Why AI Hallucinates Imports (and How to Stop It)

Part 4 of a 6-part series on configuring AI coding assistants for large codebases

Imagine you ask your AI assistant to write an HTTP client for a third-party shipping API. It generates clean code. Good error handling. Proper retry logic. And at the top of the file: import com.company.platform.common.http.RetryableClient.

That class doesn’t exist. It never existed.
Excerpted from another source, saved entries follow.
/-- What the decoder checks of an FE word that holds operands in `c` and in `imm` (R72). -/
def halfImmWord (w : Command) : Bool := fieldA w == 0 && fieldB w == 0

theorem bareWord_iff (w : Command) :
    bareWord w = true ↔ w &&& BitVec.ofNat 64 0x00FFFFFFFFFFFFFF = 0 := by
  rw [and_ofNat_eq_zero_iff_fields]
  simp [bareWord, and_assoc]

theorem halfWord_iff (w : Command) :
    halfWord w = true ↔ w &&& BitVec.ofNat 64 0x00FF0000FFFFFFFF = 0 := by
  rw [and_ofNat_eq_zero_iff_fields]
  simp [halfWord, and_assoc]

theorem immWord_iff (w : Command) :
    immWord w = true ↔ w &&& BitVec.ofNat 64 0x00FFFFFF00000000 = 0 := by
  rw [and_ofNat_eq_zero_iff_fields]
  simp [immWord, and_assoc]

theorem byteImmWord_iff (w : Command) :
    byteImmWord w = true ↔ w &&& BitVec.ofNat 64 0x00FFFF0000000000 = 0 := by
  rw [and_ofNat_eq_zero_iff_fields]
  simp [byteImmWord, and_assoc]

theorem halfImmWord_iff (w : Command) :
    halfImmWord w = true ↔ w &&& BitVec.ofNat 64 0x00FF000000000000 = 0 := by
  rw [and_ofNat_eq_zero_iff_fields]
  simp [halfImmWord]

/-- `encodedAs_of_decode` for words whose fields may have any value their bits can. -/
theorem encodedAs_anyFields {op zeros : Nat} {mk : BitVec 4 → Half → Word → Instr} (good : Command → Bool)
    (harm : ∀ w, (fieldOp w).toNat = op →
      decode w = unlessReserved (good w) (mk (fieldA w) (fieldC w) (fieldImm w)))
    (hgood : ∀ w, good w = true ↔ w &&& BitVec.ofNat 64 zeros = 0) : encodedAs op zeros anyFields mk :=
  encodedAs_of_decode good harm fun w => (hgood w).trans (and_iff_left rfl).symm

/-- The two ways of taking a byte from `c` (R72). -/
theorem ofNat_byte (c : Half) : BitVec.ofNat 8 c.toNat = c.extractLsb' 0 8 := by
  rw [BitVec.ofNat_toNat, BitVec.setWidth_eq_extractLsb' (by decide)]

/-- The words of `NOP` (R220). -/
theorem words_nop : encodedAs 0x00 0x00FFFFFFFFFFFFFF anyFields (fun _ _ _ => .nop) :=
  encodedAs_anyFields bareWord (fun w hop => by simp only [decode, hop]; rfl) bareWord_iff

/-- The words of `SYS.RESET` (R221). -/
theorem words_sysReset : encodedAs 0x01 0x00FFFFFFFFFFFFFF anyFields (fun _ _ _ => .sysReset) :=
  encodedAs_anyFields bareWord (fun w hop => by simp only [decode, hop]; rfl) bareWord_iff

/-- The words of `SYS.RDC` (R222). -/
theorem words_sysRdc : encodedAs 0x02 0x00FF0000FFFFFFFF anyFields (fun _ c _ => .sysRdc c) :=
  encodedAs_anyFields halfWord (fun w hop => by simp only [decode, hop]; rfl) halfWord_iff

/-- The words of `SYS.WRC` (R223). -/
theorem words_sysWrc : encodedAs 0x03 0x00FF000000000000 anyFields (fun _ c imm => .sysWrc c imm) :=
  encodedAs_anyFields halfImmWord (fun w hop => by simp only [decode, hop]; rfl) halfImmWord_iff

/-- The words of `MEM.LDB` (R224). -/
theorem words_memLdb : encodedAs 0x08 0x00FFFFFF00000000 anyFields (fun _ _ imm => .memLdb imm) :=
  encodedAs_anyFields immWord (fun w hop => by simp only [decode, hop]; rfl) immWord_iff

/-- The words of `MEM.STB` (R225). -/
theorem words_memStb :
    encodedAs 0x09 0x00FFFF0000000000 anyFields (fun _ c imm => .memStb (BitVec.ofNat 8 c.toNat) imm) :=
  encodedAs_anyFields byteImmWord (fun w hop => by simp only [decode, hop, ofNat_byte]; rfl) byteImmWord_iff

/-- The words of `MEM.LDC` (R226). -/
theorem words_memLdc : encodedAs 0x0A 0x00FFFFFF00000000 anyFields (fun _ _ imm => .memLdc imm) :=
  encodedAs_anyFields immWord (fun w hop => by simp only [decode, hop]; rfl) immWord_iff

/-- The words of `MEM.STC` (R227). -/
theorem words_memStc : encodedAs 0x0B 0x00FF000000000000 anyFields (fun _ c imm => .memStc c imm) :=
  encodedAs_anyFields halfImmWord (fun w hop => by simp only [decode, hop]; rfl) halfImmWord_iff

end Sys2Proof
end

section
/-! What an FE command does (spec/44_system_and_memory.md R220 to R227): its next state where it is accepted and the
fault it raises where it is not, once for each command; and the register map of spec/10_state.md R27 by numbers. -/

namespace Sys2Proof.Machine

open Sys2Proof.Claims

variable {s : State} {n : Half} {v : Word}

/-! ### `NOP` and `SYS.RESET` (R220, R221) -/

theorem exec_nop (s : State) : exec .nop s = .next (s.respond 0) := rfl

theorem exec_sysReset (s : State) : exec .sysReset s = .next (s.resetRegisters.respond 0) := rfl

/-- A fault sets `STATUS.err`; of the other effects, only that of `SYS.RESET` writes it (R221, R244). -/
theorem CommandEffect.err_stays {t : State} {i : Instr} (h : CommandEffect s i t) (hreset : i ≠ .sysReset)
    (herr : s.err = true) : t.err = true := by
  cases h with
  | fault c => exact raise_err ..
  | reset => exact absurd rfl hreset
  | _ => exact herr

/-- What the reset of the registers and the response `{OK, 0}` leave of a state: its memories and the model's own
fields. -/
theorem respond_resetRegisters_congr {t : State} (hbs : t.bs = s.bs) (hcm : t.cm = s.cm) (hsm : t.sm = s.sm)
    (hepoch : t.epoch = s.epoch) (hparams : t.params = s.params) (hinbox : t.inbox = s.inbox) :
    t.resetRegisters.respond 0 = s.resetRegisters.respond 0 := by
  simp only [State.respond, State.resetRegisters, hbs, hcm, hsm, hepoch, hparams, hinbox]

/-- Settles O11: the words, and the next state. -/
theorem nopChangesNothing : Obligations.NopChangesNothing := ⟨words_nop, exec_nop⟩

/-- Settles O12: the next state field by field, and the effects that keep `STATUS.err`. -/
theorem sysResetResetsTheRegistersOnly : Obligations.SysResetResetsTheRegistersOnly := by
  refine ⟨words_sysReset, fun s => ?_, fun i s t hreset h => (exec_effect h).err_stays hreset⟩
  exact ⟨_, exec_sysReset s, registersReset_resetRegisters s, rfl, rfl, rfl, rfl, rfl, rfl, rfl⟩

/-- Settles O13: both states have one next state, as far as it depends on them. -/
theorem sysResetForgetsTheRegisters : Obligations.SysResetForgetsTheRegisters := by
  intro s t hbs hcm hsm hepoch hparams hinbox
  refine ⟨_, exec_sysReset s, ?_⟩
  rw [exec_sysReset, respond_resetRegisters_congr hbs hcm hsm hepoch hparams hinbox]

/-! ### `SYS.RDC` (R222) -/

theorem exec_sysRdc {c : ControlReg} (h : ControlReg.ofNumber n.toNat = some c) :
    exec (.sysRdc n) s = .next (s.answer (s.controlReg c)) := by
  simp only [exec, execSysRdc, h]

theorem raises_sysRdc (h : ControlReg.ofNumber n.toNat = none) : raises (.sysRdc n) .controlRegister s := by
  simp only [raises, exec, execSysRdc, h, raised, raise_eq_faulted]

/-- A number of the map answers the value of the register it names. -/
theorem rdcGives_of_ofNumber {k value : Nat} {c : ControlReg} (hk : k < 2 ^ 16) (hc : ControlReg.ofNumber k = some c)
    (hvalue : (s.controlReg c).toNat = value) : rdcGives s k value := by
  have hnumber : ControlReg.ofNumber (BitVec.ofNat 16 k).toNat = some c := by
    rwa [BitVec.toNat_ofNat, Nat.mod_eq_of_lt hk]
  have hword : BitVec.ofNat 32 value = s.controlReg c := by
    rw [← hvalue, BitVec.ofNat_toNat, BitVec.setWidth_eq]
  rw [rdcGives, hword]
  exact exec_sysRdc hnumber

/-- The number at offset `k` of context `r` answers that field of the context. -/
theorem rdcGives_reader {k value : Nat} {f : ReaderField} (r : Fin 9) (hk : k < 8)
    (hf : ReaderField.ofOffset k = some f) (hvalue : ((s.reader r).field f).toNat = value) :
    rdcGives s (0x10 + 8 * r + k) value :=
  rdcGives_of_ofNumber (c := .reader r f) (by omega) (by rw [ControlReg.ofNumber_reader r k hk, hf]; rfl) hvalue

/-- A bit reads as 0 or 1. -/
theorem toNat_setWidth_ofBool (b : Bool) : ((BitVec.ofBool b).setWidth 32).toNat = if b then 1 else 0 := by
  cases b <;> rfl

theorem rdcGives_status (s : State) : rdcGives s 0x00 (if s.err then 1 else 0) :=
  rdcGives_of_ofNumber (c := .status) (by decide) rfl (toNat_setWidth_ofBool s.err)

theorem rdcGives_cause (s : State) : rdcGives s 0x01 s.cause.toNat :=
  rdcGives_of_ofNumber (c := .cause) (by decide) rfl (BitVec.toNat_setWidth_of_le (by decide))

theorem rdcGives_einfoLo (s : State) : rdcGives s 0x02 (s.einfo.toNat % 2 ^ 32) :=
  rdcGives_of_ofNumber (c := .einfoLo) (by decide) rfl (BitVec.extractLsb'_toNat ..)

theorem rdcGives_einfoHi (s : State) : rdcGives s 0x03 (s.einfo.toNat / 2 ^ 32) := by
  refine rdcGives_of_ofNumber (c := .einfoHi) (by decide) rfl ?_
  have hlt := s.einfo.isLt
  rw [State.controlReg, BitVec.extractLsb'_toNat, Nat.shiftRight_eq_div_pow]
  omega

theorem rdcGives_res (s : State) : rdcGives s 0x04 s.res.toNat :=
  rdcGives_of_ofNumber (c := .res) (by decide) rfl rfl

theorem rdcGives_stride (s : State) : rdcGives s 0x05 s.stride.toNat :=
  rdcGives_of_ofNumber (c := .stride) (by decide) rfl (BitVec.toNat_setWidth_of_le (by decide))

theorem rdcGives_lfp (s : State) :
    rdcGives s 0x06 (s.lfp.limit.toNat + 2 ^ 8 * s.lfp.inner.toNat + 2 ^ 16 * s.lfp.hev.toNat) :=
  rdcGives_of_ofNumber (c := .lfp) (by decide) rfl (Lfp.word_toNat s.lfp)

/-- The six numbers of a context (R27). -/
theorem rdcGives_readerFields (s : State) (r : Fin 9) :
    rdcGives s (0x10 + 8 * r) (s.reader r).value.toNat ∧ rdcGives s (0x10 + 8 * r + 1) (s.reader r).range.toNat ∧
      rdcGives s (0x10 + 8 * r + 2) (s.reader r).bitsLeft.toNat ∧
      rdcGives s (0x10 + 8 * r + 3) (s.reader r).cursor.toNat ∧
      rdcGives s (0x10 + 8 * r + 4) (s.reader r).bound.toNat ∧
      rdcGives s (0x10 + 8 * r + 5) (if (s.reader r).valid then 1 else 0) := by
  refine ⟨?value, ?range, ?bitsLeft, ?cursor, ?bound, ?valid⟩
  case value => exact rdcGives_reader (k := 0) (f := .value) r (by decide) rfl rfl
  case range => exact rdcGives_reader (f := .range) r (by decide) rfl (BitVec.toNat_setWidth_of_le (by decide))
  case bitsLeft => exact rdcGives_reader (f := .bitsLeft) r (by decide) rfl (BitVec.toNat_setWidth_of_le (by decide))
  case cursor => exact rdcGives_reader (f := .cursor) r (by decide) rfl rfl
  case bound => exact rdcGives_reader (f := .bound) r (by decide) rfl rfl
  case valid => exact rdcGives_reader (f := .valid) r (by decide) rfl (toNat_setWidth_ofBool _)

/-- Settles O14: the words, each number of the map, and the numbers outside it. -/
theorem sysRdcReadsTheRegisterMap : Obligations.SysRdcReadsTheRegisterMap :=
  ⟨words_sysRdc, fun s =>
    ⟨rdcGives_status s, rdcGives_cause s, rdcGives_einfoLo s, rdcGives_einfoHi s, rdcGives_res s, rdcGives_stride s,
      rdcGives_lfp s, rdcGives_readerFields s, fun _ hn => raises_sysRdc (ControlReg.ofNumber_eq_none hn)⟩⟩

/-! ### `SYS.WRC` (R223) -/

theorem writeControlReg_stride (h : 1 ≤ v.toNat ∧ v.toNat ≤ 65535) :
    s.writeControlReg 5 v = some (s.setStride (v.setWidth 16)) := if_pos h

theorem writeControlReg_stride_eq_none (h : v.toNat = 0 ∨ 65535 < v.toNat) : s.writeControlReg 5 v = none :=
  if_neg (by omega)

theorem writeControlReg_lfp (h : v &&& ~~~0x00033FFF#32 = 0) :
    s.writeControlReg 6 v = some (s.setLfp (Lfp.ofWord v)) := if_pos h

theorem writeControlReg_lfp_eq_none (h : v &&& ~~~0x00033FFF#32 ≠ 0) : s.writeControlReg 6 v = none := if_neg h

theorem exec_sysWrc {t : State} (h : s.writeControlReg n v = some t) :
    exec (.sysWrc n v) s = .next (t.respond 0) := by
  simp only [exec, execSysWrc, h]

theorem raises_sysWrc (h : s.writeControlReg n v = none) : raises (.sysWrc n v) .controlRegister s := by
  simp only [raises, exec, execSysWrc, h, raised, raise_eq_faulted]

/-- The fields that `LFP` takes from a word, by their places in it (R26). -/
theorem Lfp.ofWord_eq (v : Word) :
    Lfp.ofWord v =
      { limit := BitVec.ofNat 8 v.toNat, inner := BitVec.ofNat 6 (v.toNat / 2 ^ 8)
        hev := BitVec.ofNat 2 (v.toNat / 2 ^ 16) } := by
  simp only [Lfp.ofWord, BitVec.extractLsb', Nat.shiftRight_eq_div_pow, pow_zero, Nat.div_one]

/-- A word with no bit outside 0x00033FFF is the sum of the three fields, each in its place (R26). -/
theorem toNat_eq_lfp_fields (h : v &&& ~~~0x00033FFF#32 = 0) :
    v.toNat = v.toNat % 2 ^ 8 + 2 ^ 8 * (v.toNat / 2 ^ 8 % 2 ^ 6) + 2 ^ 16 * (v.toNat / 2 ^ 16 % 2 ^ 2) := by
  have hfields := Lfp.word_toNat (Lfp.ofWord v)
  rwa [Lfp.word_ofWord v h, Lfp.ofWord_eq, BitVec.toNat_ofNat, BitVec.toNat_ofNat, BitVec.toNat_ofNat] at hfields

/-- Settles O15: the words, the two registers that can be written, and every other number. -/
theorem sysWrcWritesStrideAndLfp : Obligations.SysWrcWritesStrideAndLfp := by
  refine ⟨words_sysWrc, fun s v => ⟨fun hv => ?_, fun hv => ⟨?_, toNat_eq_lfp_fields hv⟩, ?_, ?_, ?_⟩⟩
  · rw [exec_sysWrc (writeControlReg_stride hv), BitVec.ofNat_toNat]
    rfl
  · rw [exec_sysWrc (writeControlReg_lfp hv), ← Lfp.ofWord_eq]
    rfl
  · exact fun hv => raises_sysWrc (writeControlReg_stride_eq_none hv)
  · exact fun hv => raises_sysWrc (writeControlReg_lfp_eq_none hv)
  · exact fun n h5 h6 => raises_sysWrc (writeControlReg_eq_none s v h5 h6)

/-! ### `MEM.LDB` and `MEM.STB` (R224, R225) -/

theorem exec_memLdb {addr : Word} (h : addr.toNat < s.params.smSize) :
    exec (.memLdb addr) s = .next (s.answer ((s.smByte addr.toNat).setWidth 32)) := if_pos h

theorem exec_memStb {addr : Word} (v : Byte) (h : addr.toNat < s.params.smSize) :
    exec (.memStb v addr) s = .next ((s.setSm addr.toNat v).respond 0) := if_pos h

theorem raises_memLdb {addr : Word} (h : s.params.smSize ≤ addr.toNat) : raises (.memLdb addr) .addressRange s := by
  simp only [raises, exec, execMemLdb, if_neg (Nat.not_lt.2 h), raised, raise_eq_faulted]

theorem raises_memStb {addr : Word} (v : Byte) (h : s.params.smSize ≤ addr.toNat) :
    raises (.memStb v addr) .addressRange s := by
  simp only [raises, exec, execMemStb, if_neg (Nat.not_lt.2 h), raised, raise_eq_faulted]

/-- Settles O16: the words, and each command on an address inside SM and on one outside. -/
theorem samplesAreLoadedAndStored : Obligations.SamplesAreLoadedAndStored := by
  refine ⟨words_memLdb, words_memStb, fun s addr => ⟨fun h => ⟨?_, fun v => ?_⟩, fun h => ?_⟩⟩
  · rw [exec_memLdb h, BitVec.ofNat_toNat]
    rfl
  · exact ⟨_, exec_memStb v h, State.smByte_setSm_self s addr.toNat v, fun a ha => State.smByte_setSm_ne s v ha⟩
  · exact ⟨raises_memLdb h, fun v => raises_memStb v h⟩

/-! ### `MEM.LDC` and `MEM.STC` (R226, R227) -/

theorem exec_memLdc {idx : Word} (h : idx.toNat < s.params.cmWords) :
    exec (.memLdc idx) s = .next (s.answer ((s.cmElem idx.toNat).signExtend 32)) := if_pos h

theorem exec_memStc {idx : Word} (v : Half) (h : idx.toNat < s.params.cmWords) :
    exec (.memStc v idx) s = .next ((s.setCm idx.toNat v).respond 0) := if_pos h

theorem raises_memLdc {idx : Word} (h : s.params.cmWords ≤ idx.toNat) : raises (.memLdc idx) .addressRange s := by
  simp only [raises, exec, execMemLdc, if_neg (Nat.not_lt.2 h), raised, raise_eq_faulted]

theorem raises_memStc {idx : Word} (v : Half) (h : s.params.cmWords ≤ idx.toNat) :
    raises (.memStc v idx) .addressRange s := by
  simp only [raises, exec, execMemStc, if_neg (Nat.not_lt.2 h), raised, raise_eq_faulted]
The AI invented it.

The code looks professional. The class name is perfectly plausible. If you weren’t paying attention, you’d accept the suggestion, run the build, and spend ten minutes figuring out why it can’t resolve the import.
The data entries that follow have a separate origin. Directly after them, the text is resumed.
-- ==== Sys2Proof/Syntax.lean ====
section
/-! DEFINITION. The instructions: one constructor per row of spec/opcode_table.json, in the table's order. -/

namespace Sys2Proof

/-- An instruction with the operand fields of its format (R51). `dc` fields are the don't-care bits of
the word (R56): they are kept so that an instruction is its word and no bit is dropped, and no meaning reads them.

Four groups of rows overlap in the table; log entry 7 says which words each constructor takes. -/
inductive Instr where
  /-- BR (R90), with at least one condition bit or a non-zero offset; the all-zero word is `nop`. -/
  | br (n z p : Bool) (off9 : BitVec 9)
  /-- ADD, register mode (R70). -/
  | addReg (dr sr1 : RegIdx) (dc : BitVec 2) (sr2 : RegIdx)
  /-- ADD, immediate mode (R71). -/
  | addImm (dr sr1 : RegIdx) (imm5 : BitVec 5)
  /-- LD (R80). -/
  | ld (dr : RegIdx) (off9 : BitVec 9)
  /-- ST (R84). -/
  | st (sr : RegIdx) (off9 : BitVec 9)
  /-- JSR (R93). -/
  | jsr (off11 : BitVec 11)
  /-- JSRR (R94). -/
  | jsrr (dcHi : BitVec 2) (base : RegIdx) (dcLo : BitVec 6)
  /-- AND, register mode (R72). -/
  | andReg (dr sr1 : RegIdx) (dc : BitVec 2) (sr2 : RegIdx)
  /-- AND, immediate mode (R73). -/
  | andImm (dr sr1 : RegIdx) (imm5 : BitVec 5)
  /-- LDR (R82). -/
  | ldr (dr base : RegIdx) (off6 : BitVec 6)
  /-- STR (R86). -/
  | str (sr base : RegIdx) (off6 : BitVec 6)
  /-- RTI, reserved (R110). -/
  | rti (dc : BitVec 12)
  /-- NOT (R74). -/
  | not (dr sr1 : RegIdx) (dc : BitVec 6)
  /-- LDI (R81). -/
  | ldi (dr : RegIdx) (off9 : BitVec 9)
  /-- STI (R85). -/
  | sti (sr : RegIdx) (off9 : BitVec 9)
  /-- JMP (R92); the one word 0xC1C0 is `ret`. -/
  | jmp (dcHi : BitVec 3) (base : RegIdx) (dcLo : BitVec 6)
  /-- RES, reserved (R111). -/
  | res (dc : BitVec 12)
  /-- LEA (R83). -/
  | lea (dr : RegIdx) (off9 : BitVec 9)
  /-- TRAP (R100) in its canonical form, bits 11:8 zero: `TRAP xVV` of R61. Its meaning is R100's dispatch
  on every vector; the decoder gives it only the vectors no service row takes. -/
  | trap (vect : BitVec 8)
  /-- TRAP x20 (R101). -/
  | trapGetc (dc : BitVec 4)
  /-- TRAP x21 (R103). -/
  | trapOut (dc : BitVec 4)
  /-- TRAP x22 (R104). -/
  | trapPuts (dc : BitVec 4)
  /-- TRAP x23 (R105). -/
  | trapIn (dc : BitVec 4)
  /-- TRAP x24 (R106). -/
  | trapPutsp (dc : BitVec 4)
  /-- TRAP x25 (R107). -/
  | trapHalt (dc : BitVec 4)
  /-- TRAP with a vector no service has (R108), bits 11:8 not zero. -/
  | trapOther (dc : BitVec 4) (vect : BitVec 8)
  /-- RET, the word 0xC1C0 (R62, R92). -/
  | ret
  /-- NOP, the word 0x0000 (R59, R62). -/
  | nop
  deriving DecidableEq, Repr

end Sys2Proof
end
This isn’t a random glitch. It’s a predictable failure mode. And once you understand why it happens, you can prevent most of it.

How hallucination works

Language models predict the next token based on patterns in their training data. When the model has enough context about your project (the right imports, the right class names, the right package structure), it generates accurate code. It’s pattern-matching against real signals.

When context is missing, the model fills the gap. It doesn’t flag uncertainty. It doesn’t say “I’m not sure this class exists.” It generates something that looks right based on statistical likelihood. Something that would exist in a typical Java project. Something that matches the naming conventions it’s seen millions of times.
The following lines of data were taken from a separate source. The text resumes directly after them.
-- ==== Sys2Proof/Machine/DataMovement.lean ====
section
/-! DEFINITION. The data-movement instructions (41_load_store.md). `pc` is the post-fetch PC. -/

namespace Sys2Proof.Machine

/-- A load of the word at `ea` into x[dr], flags set (R80, R81, R82). -/
def State.loadFrom (s : State) (dr : RegIdx) (ea : Word) : State :=
  (s.memRead ea).2.writeResult dr (s.memRead ea).1

/-- LD (R80). -/
def execLd (dr : RegIdx) (off9 : BitVec 9) (s : State) : Host.Outcome State Fault Refusal :=
  .next (s.loadFrom dr (s.pcRel9 off9))

/-- LDI (R81): the pointer is read first, then the data. -/
def execLdi (dr : RegIdx) (off9 : BitVec 9) (s : State) : Host.Outcome State Fault Refusal :=
  .next ((s.memRead (s.pcRel9 off9)).2.loadFrom dr (s.memRead (s.pcRel9 off9)).1)

/-- LDR (R82): the base is read before DR is written. -/
def execLdr (dr base : RegIdx) (off6 : BitVec 6) (s : State) : Host.Outcome State Fault Refusal :=
  .next (s.loadFrom dr (s.baseOff6 base off6))

/-- LEA (R83): no memory access, and cond is set. -/
def execLea (dr : RegIdx) (off9 : BitVec 9) (s : State) : Host.Outcome State Fault Refusal :=
  .next (s.writeResult dr (s.pcRel9 off9))

/-- ST (R84). -/
def execSt (sr : RegIdx) (off9 : BitVec 9) (s : State) : Host.Outcome State Fault Refusal :=
  .next (s.memWrite (s.pcRel9 off9) (s.reg sr))

/-- STI (R85): the pointer is read, then the word is stored. -/
def execSti (sr : RegIdx) (off9 : BitVec 9) (s : State) : Host.Outcome State Fault Refusal :=
  .next ((s.memRead (s.pcRel9 off9)).2.memWrite (s.memRead (s.pcRel9 off9)).1 (s.reg sr))

/-- STR (R86). -/
def execStr (sr base : RegIdx) (off6 : BitVec 6) (s : State) : Host.Outcome State Fault Refusal :=
  .next (s.memWrite (s.baseOff6 base off6) (s.reg sr))

end Sys2Proof.Machine
end

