-- ==== Sys2Proof/Machine/Core.lean ====
section
/-! DEFINITION. The model behind the host's interface. -/

def Sys2Proof.core : Host.Core := { State := Sys2Proof.Machine.State, Fault := Sys2Proof.Machine.Fault, Refusal := Sys2Proof.Machine.Refusal, step := Sys2Proof.Machine.step, reset := Sys2Proof.Machine.State.reset }
end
The result: code that would be valid in some project. Just not yours.

Three types of hallucination

Not all hallucination is the same. In large Dropwizard codebases, three types dominate.

Phantom imports. The AI invents packages, utility classes, or helper methods that don’t exist. com.company.platform.common.http.RetryableClient. com.company.platform.utils.JsonHelper. com.company.platform.core.BaseResource. These names are plausible because they follow standard Java naming patterns. That’s exactly what makes them dangerous.

In practice, hallucinated package names tend to be repeatable. Ask the model to regenerate the same code, and it often hallucinates the same fake package. This isn’t randomness. It’s a systematic bias in the model’s training data. Lots of Java projects have a common.http package, so the model confidently predicts one in yours.

Cross-module confusion. Your project has an OrderStatus enum in the orders package and a Status enum in the billing package. The AI is working in the billing module and imports OrderStatus instead of Status. The types don’t match. Or worse, they’re structurally similar enough that the code compiles but produces wrong behavior at runtime.

This happens because the AI sees your project as a flat buffer of text tokens. It doesn’t have a resolved dependency graph. It doesn’t know that billing should never import from orders. It just sees two enums with similar names and picks the wrong one.

Version drift. You’re on Dropwizard 2.1. The AI generates code using io.dropwizard.core.Application, the Dropwizard 4.x package path. Or it uses @Context HttpServletRequest in a resource method, which works in Jersey 2 but behaves differently in Jersey 3. Or it suggests JdbiFactory with constructor arguments that changed between JDBI 3.x minor versions.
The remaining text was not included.